Nā tō rourou, nā taku rourou
While Jesse gets guidance from Andrew, he is reciprocating by mentoring one of Andrew’s employees. Callum Mudgway (Rangitāne o Wairau, Ngāi Tahu) is getting help to expand his technical, leadership and communication skills.
“Callum is an amazing designer,” says Andrew “he now needs to be able to articulate his knowledge to gain the full confidence of our clients from day one”.
Andrew, who is not Māori himself, believes having a Māori cadet is a huge asset to his business.
“We work with a lot of Māori companies and organisations, so having Callum and now Jesse in this space as well, will really help my company connect better to Māori culture. Jesse has already run Māori pronunciation classes for all of us. It’s awesome”.
Jesse says one of the best things about the programme is that it is open to both Māori and non-Māori business owners, who have Māori staff of any age, that they want to develop.
Framing up the future
Jesse is also helping out a third company in the collaboration as it prepares for nationwide expansion.
For nearly eight years, sisters in law Taaniko and Vienna Nordstrom as Soldiers Rd Portraits have been styling customers in Māori regalia for an indigenous inspired vintage portrait sitting.
“We deliver an experience around cultural identity. You leave with a portrait obviously but it's more than that, you leave with a seed to figure out more about who you are” says Taaniko (Ngāti Hine, Ngāti Kahungunu ki Te Wairoa, Rongomaiwahine, Waikato-Tainui).
Vienna Nordstrom (Ngāti Porou) says the business has reached a point where it doesn’t have enough manpower to meet demand or reach the women’s goals.
“Jesse’s business know-how and the way he helps us focus on the bigger picture of expansion, it’s just perfect for what we need at this time. Plus we get to collaborate with other like-minded Māori.”
Paying it forward
Jesse believes the cadetship kaupapa is a continuation of something ancient.

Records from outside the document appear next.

theorem readGroup_keeps : SlKeeps r (readGroup x h' off attr) := by
  unfold readGroup
  exact .bind slRead_keeps fun _ => .pure
theorem readNode_keeps : SlKeeps r (readNode x h' gen n) := by
  unfold readNode
  exact .bind slRead_keeps fun _ => .pure
theorem readCentroids_keeps : SlKeeps r (readCentroids x h' gen) := .bind (.map fun _ => readGroup_keeps) fun _ => .pure
theorem readDir_keeps : SlKeeps r (readDir x h' gen l) := .bind slNat_keeps fun _ => .pure
theorem readList_keeps : SlKeeps r (readList x h' gen l) :=
  .bind readDir_keeps fun _ => .bind (.map fun _ => readGroup_keeps) fun _ => .pure
theorem readSide_keeps : SlKeeps r (readSide x h' head tail) := by
  unfold readSide
  exact .map fun _ => .bind readGroup_keeps fun _ => .pure
theorem idmapWrites_keeps : SlKeeps r (idmapWrites x h' n) := by
  unfold idmapWrites
  exact .map fun _ => .bind slDraw_keeps fun _ => .bind slDraw_keeps fun _ => .bind slNat_keeps fun _ => .pure
theorem readRows32_keeps {a : Nat} : SlKeeps r (readRows32 x a dim n) := .map fun _ => .bind slRead_keeps fun _ => .pure
theorem loadIds_keeps : SlKeeps r (loadIds x hi) := by
  unfold loadIds
  exact .ite (.bind slRead_keeps fun _ => .pure) (.map fun _ => slNat_keeps)
theorem buildSliver_keeps {x : Nat} : SlKeeps r (buildSliver x sl a) := by
  unfold buildSliver
  exact .bind loadIds_keeps fun _ => .bind (.ite .pure (.map fun _ => slRead_keeps)) fun _ => .ite (.bind slWrite_keeps
    fun _ => .fail) (.ite slWrite_keeps (.ite (.bind readRows32_keeps fun _ => .bind readRows32_keeps fun _ => .bind
    (.ite (.map fun _ => slNat_keeps) .pure) fun _ => .bind idmapWrites_keeps fun _ => slWrite_keeps) (.bind
    idmapWrites_keeps fun _ => slWrite_keeps)))
theorem buildFinal_keeps : SlKeeps r (buildFinal x) := .bind slNat_keeps fun _ => slWrite_keeps
theorem appendSliver_keeps {x : Nat} : SlKeeps r (appendSliver x sl a) := by
  unfold appendSliver
  extract_lets
  refine .bind slNat_keeps fun h => .bind slRead_keeps fun _ => ?_
  extract_lets
  refine .ite .fail (.bind (.map fun _ => .bind slRead_keeps fun _ => .pure) fun _ =>
    .bind (.ite (.map fun _ => slNat_keeps) .pure) fun _ => ?_)
  exact .iteS (.mk fun _ h1 => h1.upd rfl)
    (.atState (f := fun _ => slBind _ _) fun _ => .bind idmapWrites_keeps fun _ => slWrite_keeps)
theorem deleteSliver_keeps : SlKeeps r (deleteSliver i sl x) := by
  unfold deleteSliver
  exact .bind slNat_keeps fun _ => .bind slRead_keeps fun _ => .mk fun _ h1 => SlKeeps.app (.bind idmapWrites_keeps fun
    _ => .bind slWrite_keeps fun _ => slDo_keeps fun _ h2 => modItem_keeps h2) h1
theorem walkNbrs_keeps {h' : Nat} {q : Query} {ef : Nat} {ok : Ent → Bool} {get : Nat → Sl Ent} (hg : ∀ n, SlKeeps r
    (get n)) {l : List Nat} {w : Walk} :
    SlKeeps r (walkNbrs h' q ef ok get l w) := by
  induction l generalizing w with
  | nil => exact .pure
  | cons n l ih =>
    unfold walkNbrs
    exact .ite ih (.ite .pure (.bind (hg n) fun _ => ih))
theorem walkLoop_keeps {h' : Nat} {q : Query} {ef : Nat} {ok : Ent → Bool} {get : Nat → Sl Ent} (hg : ∀ n, SlKeeps r
    (get n)) {k : Nat} {w : Walk} :
    SlKeeps r (walkLoop h' q ef ok get k w) := by
  induction k generalizing w with
  | zero => exact .pure
  | succ k ih =>
    unfold walkLoop
    split
    · exact .pure
    · exact .ite .pure (.bind (hg _) fun _ => .bind (walkNbrs_keeps hg) fun _ => ih)
theorem graphWalk_keeps {entry : Nat} {h' : Nat} {q : Query} {ef : Nat} {ok : Ent → Bool} {get : Nat → Sl Ent} (hg : ∀
    n, SlKeeps r (get n)) :
    SlKeeps r (graphWalk h' entry q ef ok get) := by
  unfold graphWalk
  exact .bind (hg entry) fun _ => walkLoop_keeps hg
theorem graphInsert_keeps : SlKeeps r (graphInsert h' entry ef g e) := by
  unfold graphInsert
  extract_lets get
  have hg : ∀ n, SlKeeps r (get n) := by
    intro n
    unfold get
    split
    · exact .pure
    · exact .fail
  exact .bind (.ite .pure (.bind (graphWalk_keeps hg) fun _ => .pure)) fun _ => .pure
theorem mergeSliver_keeps : SlKeeps r (mergeSliver x) := by
  unfold mergeSliver
  extract_lets
  refine .bind slNat_keeps fun h' => .mk fun s h => ?_
  extract_lets gen old fin
  have hf : ∀ live entry ws, SlKeeps r (fin live entry ws) := fun _ _ _ => by
    unfold fin
    exact .ite .fail (.bind idmapWrites_keeps fun _ => .bind slWrite_keeps fun _ => slDo_keeps fun _ h1 => h1.upd rfl)
  refine .iteSnd (h.upd rfl) (SlKeeps.app (.bind readSide_keeps fun side => ?_) h)
  extract_lets
  refine .ite ?_ ?_
  · refine .bind readCentroids_keeps fun _ => .bind (.map fun _ => .bind readList_keeps fun _ => .pure) fun _ => ?_
    extract_lets
    exact hf _ _ _
  · refine .bind (.map fun _ => readNode_keeps) fun _ => .bind (.fold fun _ _ => graphInsert_keeps) fun _ => ?_
    split
    exact hf _ _ _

“When we started, we had no background in tech at all. We relied on knowledge being passed down from mentors. As Māori, that’s a principle we've practised for centuries. So we are carrying it forward in our business.”
Jesse and VAKA’s co-founder Andrea Fua feel a deep sense of duty to support more Polynesians to enter the tech sector.
“Our people are huge minorities in this space, but that will change if companies like us open our doors. This Cadetship will help us to grow so we can offer more opportunities for our people.”
“Tech is high paying too, so if we get more Māori and Pasifika involved, they get high paying jobs and pay it forward. It’s all part of the cycle.”
Photo caption: Jesse with his mentor, Andrew Hillstead from Psychoactive Studios. Jess says at first he didn’t realise he could be a cadet on the programme.